■ **WHAT YOU SHOULD DO**:
In the entries that follow, the lines from the one with "(sound c held).reasons))" through the one with "theorem Head.Sound.onSealExpiry (now" are the ones to write out, exactly and with both ends included. Nothing else should appear.

■ **AVAILABLE RECORDS**:
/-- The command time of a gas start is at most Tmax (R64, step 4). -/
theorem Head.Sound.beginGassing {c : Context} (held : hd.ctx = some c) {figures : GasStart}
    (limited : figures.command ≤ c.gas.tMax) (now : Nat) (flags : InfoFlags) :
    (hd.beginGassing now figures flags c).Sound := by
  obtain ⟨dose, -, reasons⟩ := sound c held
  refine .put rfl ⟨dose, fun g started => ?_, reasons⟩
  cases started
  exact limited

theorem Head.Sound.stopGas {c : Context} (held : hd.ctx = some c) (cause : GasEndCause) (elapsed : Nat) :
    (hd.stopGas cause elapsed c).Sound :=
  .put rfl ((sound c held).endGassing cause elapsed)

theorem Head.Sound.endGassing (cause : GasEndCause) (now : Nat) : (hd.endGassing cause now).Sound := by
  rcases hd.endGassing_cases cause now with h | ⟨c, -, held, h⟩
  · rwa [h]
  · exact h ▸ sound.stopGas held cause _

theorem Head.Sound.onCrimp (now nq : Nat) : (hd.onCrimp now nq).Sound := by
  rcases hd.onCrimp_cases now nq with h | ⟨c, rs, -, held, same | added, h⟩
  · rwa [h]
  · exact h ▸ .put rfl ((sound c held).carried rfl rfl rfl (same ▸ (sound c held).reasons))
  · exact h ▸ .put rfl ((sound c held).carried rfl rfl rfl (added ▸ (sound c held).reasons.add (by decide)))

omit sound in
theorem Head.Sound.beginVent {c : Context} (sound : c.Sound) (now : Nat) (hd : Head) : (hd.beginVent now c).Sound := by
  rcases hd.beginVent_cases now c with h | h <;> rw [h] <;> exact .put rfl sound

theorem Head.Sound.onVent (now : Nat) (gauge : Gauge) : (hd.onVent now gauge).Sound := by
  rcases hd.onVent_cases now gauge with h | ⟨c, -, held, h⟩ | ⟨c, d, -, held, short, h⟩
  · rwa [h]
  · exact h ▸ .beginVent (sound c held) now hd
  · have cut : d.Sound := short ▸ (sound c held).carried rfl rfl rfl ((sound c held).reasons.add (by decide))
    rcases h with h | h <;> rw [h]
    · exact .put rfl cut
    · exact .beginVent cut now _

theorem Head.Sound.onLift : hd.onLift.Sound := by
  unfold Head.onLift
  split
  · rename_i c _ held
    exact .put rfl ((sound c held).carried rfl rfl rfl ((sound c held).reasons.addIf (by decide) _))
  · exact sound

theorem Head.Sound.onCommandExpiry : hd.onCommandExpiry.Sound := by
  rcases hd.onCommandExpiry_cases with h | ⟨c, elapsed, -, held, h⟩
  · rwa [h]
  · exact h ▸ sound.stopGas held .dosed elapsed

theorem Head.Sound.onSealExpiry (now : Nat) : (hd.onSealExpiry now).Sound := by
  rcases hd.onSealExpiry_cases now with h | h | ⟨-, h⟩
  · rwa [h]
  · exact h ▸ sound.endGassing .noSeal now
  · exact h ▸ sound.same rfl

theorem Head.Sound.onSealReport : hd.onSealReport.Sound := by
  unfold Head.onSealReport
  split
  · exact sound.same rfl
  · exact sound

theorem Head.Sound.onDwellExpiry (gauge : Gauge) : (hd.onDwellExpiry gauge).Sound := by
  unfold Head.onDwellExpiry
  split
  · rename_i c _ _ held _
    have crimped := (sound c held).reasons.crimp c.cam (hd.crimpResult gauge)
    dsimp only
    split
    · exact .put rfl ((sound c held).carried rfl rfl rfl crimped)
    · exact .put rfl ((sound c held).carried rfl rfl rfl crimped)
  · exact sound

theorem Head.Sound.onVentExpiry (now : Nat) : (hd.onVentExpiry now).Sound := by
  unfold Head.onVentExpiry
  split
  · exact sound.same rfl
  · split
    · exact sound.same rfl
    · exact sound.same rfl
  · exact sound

■ **WRITTEN ANSWER**:
  · exact h ▸ .put rfl ((sound c held).carried rfl rfl rfl (same ▸ (sound c held).reasons))
  · exact h ▸ .put rfl ((sound c held).carried rfl rfl rfl (added ▸ (sound c held).reasons.add (by decide)))

omit sound in
theorem Head.Sound.beginVent {c : Context} (sound : c.Sound) (now : Nat) (hd : Head) : (hd.beginVent now c).Sound := by
  rcases hd.beginVent_cases now c with h | h <;> rw [h] <;> exact .put rfl sound

theorem Head.Sound.onVent (now : Nat) (gauge : Gauge) : (hd.onVent now gauge).Sound := by
  rcases hd.onVent_cases now gauge with h | ⟨c, -, held, h⟩ | ⟨c, d, -, held, short, h⟩
  · rwa [h]
  · exact h ▸ .beginVent (sound c held) now hd
  · have cut : d.Sound := short ▸ (sound c held).carried rfl rfl rfl ((sound c held).reasons.add (by decide))
    rcases h with h | h <;> rw [h]
    · exact .put rfl cut
    · exact .beginVent cut now _

theorem Head.Sound.onLift : hd.onLift.Sound := by
  unfold Head.onLift
  split
  · rename_i c _ held
    exact .put rfl ((sound c held).carried rfl rfl rfl ((sound c held).reasons.addIf (by decide) _))
  · exact sound

theorem Head.Sound.onCommandExpiry : hd.onCommandExpiry.Sound := by
  rcases hd.onCommandExpiry_cases with h | ⟨c, elapsed, -, held, h⟩
  · rwa [h]
  · exact h ▸ sound.stopGas held .dosed elapsed

theorem Head.Sound.onSealExpiry (now : Nat) : (hd.onSealExpiry now).Sound := by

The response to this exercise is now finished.